Notre objectif est que d’ici 2025, dans les projets MSF, tout patient présentant une forme de TB, quelle qu’elle soit, devra avoir accès à un test diagnostique simple et fiable, et à un traitement efficace et peu toxique. Nous voulons également impulser un changement au niveau global. Les projets de MSF en matière de TB devront s’aligner sur ces ambitions.

Premièrement, nous souhaitons diversifier le type de patients que nous traitons : par exemple, augmenter le nombre de patients atteints de TB sensible aux médicaments dans nos projets, car leur nombre a diminué de moitié ces dix dernières années. Les patients coinfectés par le VIH/Sida et les enfants, qui représentent un nouveau patient sur dix dans le monde, ont des besoins spécifiques, et ils doivent recevoir une attention spécifique dans nos projets. Et nous devons également nous intéresser aux formes latentes de tuberculose – celles qui précèdent l’apparition de la maladie.

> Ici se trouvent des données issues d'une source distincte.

/-- Settles O21: each instruction is one data access, then a register write or none. -/
theorem loadStoreExceptions : Obligations.LoadStoreExceptions := by
  unfold Obligations.LoadStoreExceptions
  rintro s t rd rs1 rs2 imm va rfl
  rw [← effAddr_eq]
  refine ⟨fun h => ?_, fun h => ?_⟩
  · rcases dataAccess_ends (fits_effAddr s rs1 imm) (memLoad_sat _ 4 s) h with ⟨v, u, f, hnext⟩ | ⟨e, u, k, hexc, hk, f, rfl⟩
    · obtain ⟨t', ht', -, hregs, hpc, hcsrs, -⟩ := writeAdvance_spec rd (sext s.cfg.xlen (v.setWidth 32)) u
      obtain rfl : t' = t := Host.Outcome.next.inj (ht'.symm.trans hnext)
      exact .inl ⟨hpc.trans (following_of_accessFrame f), sameCsrs_trans f.sameCsrs hcsrs, fun r hr => (hregs r hr).trans (f.reg r)⟩
    · exact .inr ⟨e, u, k, hexc, hk, f.sameRegs, f.sameCsrs, f.pc, trapped_raise _ _ u⟩
  · rcases dataAccess_ends (fits_effAddr s rs1 imm) (memStore_sat _ 4 _ s) h with ⟨-, u, f, hnext⟩ | ⟨e, u, k, hexc, hk, f, rfl⟩
    · obtain ⟨hpc, hregs, hcsrs, -⟩ := movedTo_advance u
      obtain rfl : u.advance = t := Host.Outcome.next.inj hnext
      exact .inl ⟨hpc.trans (following_of_accessFrame f), sameCsrs_trans f.sameCsrs hcsrs, fun r => (hregs r).trans (f.reg r)⟩
    · exact .inr ⟨e, u, k, hexc, hk, f.sameRegs, f.sameCsrs, f.pc, trapped_raise _ _ u⟩

/-! ### The ends of an instruction -/

/-- The ways instruction `i` can end, begun in `s` and ended in `t`: with the CSRs, the mode and the wait as they were; in an exception,
after an access or before any; with a CSR write or a wait, which leave the mode and which U mode may not do; or with a return. -/
inductive Ends (i : Instr) (s t : State) : Prop
  | completed (csrs : sameCsrs s t) (wait : sameWait s t)
  | raised (e : Exc) (v : Word) (u : State) (frame : AccessFrame s u) (entry : t = raise e v u)
  | privileged (mode : s.priv ≠ .U) (kept : t.priv = s.priv)
  | machineReturn (instr : i = .mret) (mode : s.priv = .M) (back : t = returnM s)
  | supervisorReturn (instr : i = .sret) (mode : s.priv ≠ .U) (modes : s.cfg.modes = .msu) (back : t = returnS s)

section
variable {i : Instr} {s t u : State}

theorem Ends.illegal (j : Instr) (s : State) : Ends i s (raiseIllegal j s) := .raised _ _ s (.refl s) rfl

/-- An access, and then changes of the integer registers and the pc only. -/
theorem Ends.of_sameBeyondRegs (f : AccessFrame s u) (h : sameBeyondRegs u t) : Ends i s t := by
  obtain ⟨hcsrs, hwait, -⟩ := h
  exact .completed (sameCsrs_trans f.sameCsrs hcsrs) (sameWait_trans (sameWait_of_accessFrame f) hwait)

theorem Ends.advance (f : AccessFrame s u) : Ends i s u.advance :=
  have ⟨_, _, hbeyond⟩ := movedTo_advance u
  .of_sameBeyondRegs f hbeyond

theorem Ends.writeAdvance {rd : Reg} {v : Word} (f : AccessFrame s u) (h : writeAdvance rd v u = .next t) : Ends i s t := by
  cases h
  exact .of_sameBeyondRegs f (sameBeyondRegs_setReg u rd v _)

theorem Ends.jump {rd : Reg} {target : Word} (h : jump rd target s = .next t) : Ends i s t := by
  unfold Machine.jump at h
  split at h
  · cases h; exact .of_sameBeyondRegs (.refl s) (sameBeyondRegs_setReg s rd _ target)
  · cases h; exact .raised _ _ s (.refl s) rfl

theorem Ends.branch {taken : Bool} {target : Word} (h : branch taken target s = .next t) : Ends i s t := by
  unfold Machine.branch at h
  split at h
  · split at h
    · cases h
      obtain ⟨-, -, hbeyond⟩ := movedTo_setPc s target
      exact .of_sameBeyondRegs (.refl s) hbeyond
    · cases h; exact .raised _ _ s (.refl s) rfl
  · cases h; exact .advance (.refl s)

En parallèle, nous devons promouvoir la recherche pour de meilleurs traitements et outils diagnostiques. Nous restons ainsi engagés dans la recherche à travers deux essais cliniques que nous menons. Mais nous voulons également agir pour que de nouveaux tests diagnostiques, adaptés à une utilisation au plus près des patients – y compris dans des zones rurales ou reculées – voient le jour.

Le traitement de la TB sensible devrait pouvoir durer 2 mois, tandis que celui pour les formes résistantes, six mois. Et comme l’apparition de résistances aux antibiotiques est inévitable pour toute nouvelle molécule, il faut multiplier les initiatives de recherche de nouveaux médicaments, nouveaux tests, et nouvelles approches thérapeutiques.

Mais n’oublions que cela reste d’abord et avant tout une question de volonté politique. Il existe déjà de nouveaux outils, qui doivent être mis plus largement à disposition des patients ; et la recherche doit pouvoir bénéficier de financements qui permettraient de l’accélérer et de l’étendre. Il faut redoubler d’efforts et apporter la réponse là où la TB se propage et tue le plus. La maladie ne montre aucun signe de relâche, et nous devons en faire autant. Nous comptons continuer d’utiliser notre expérience médicale et notre engagement pour nous battre aux côtés des malades de TB.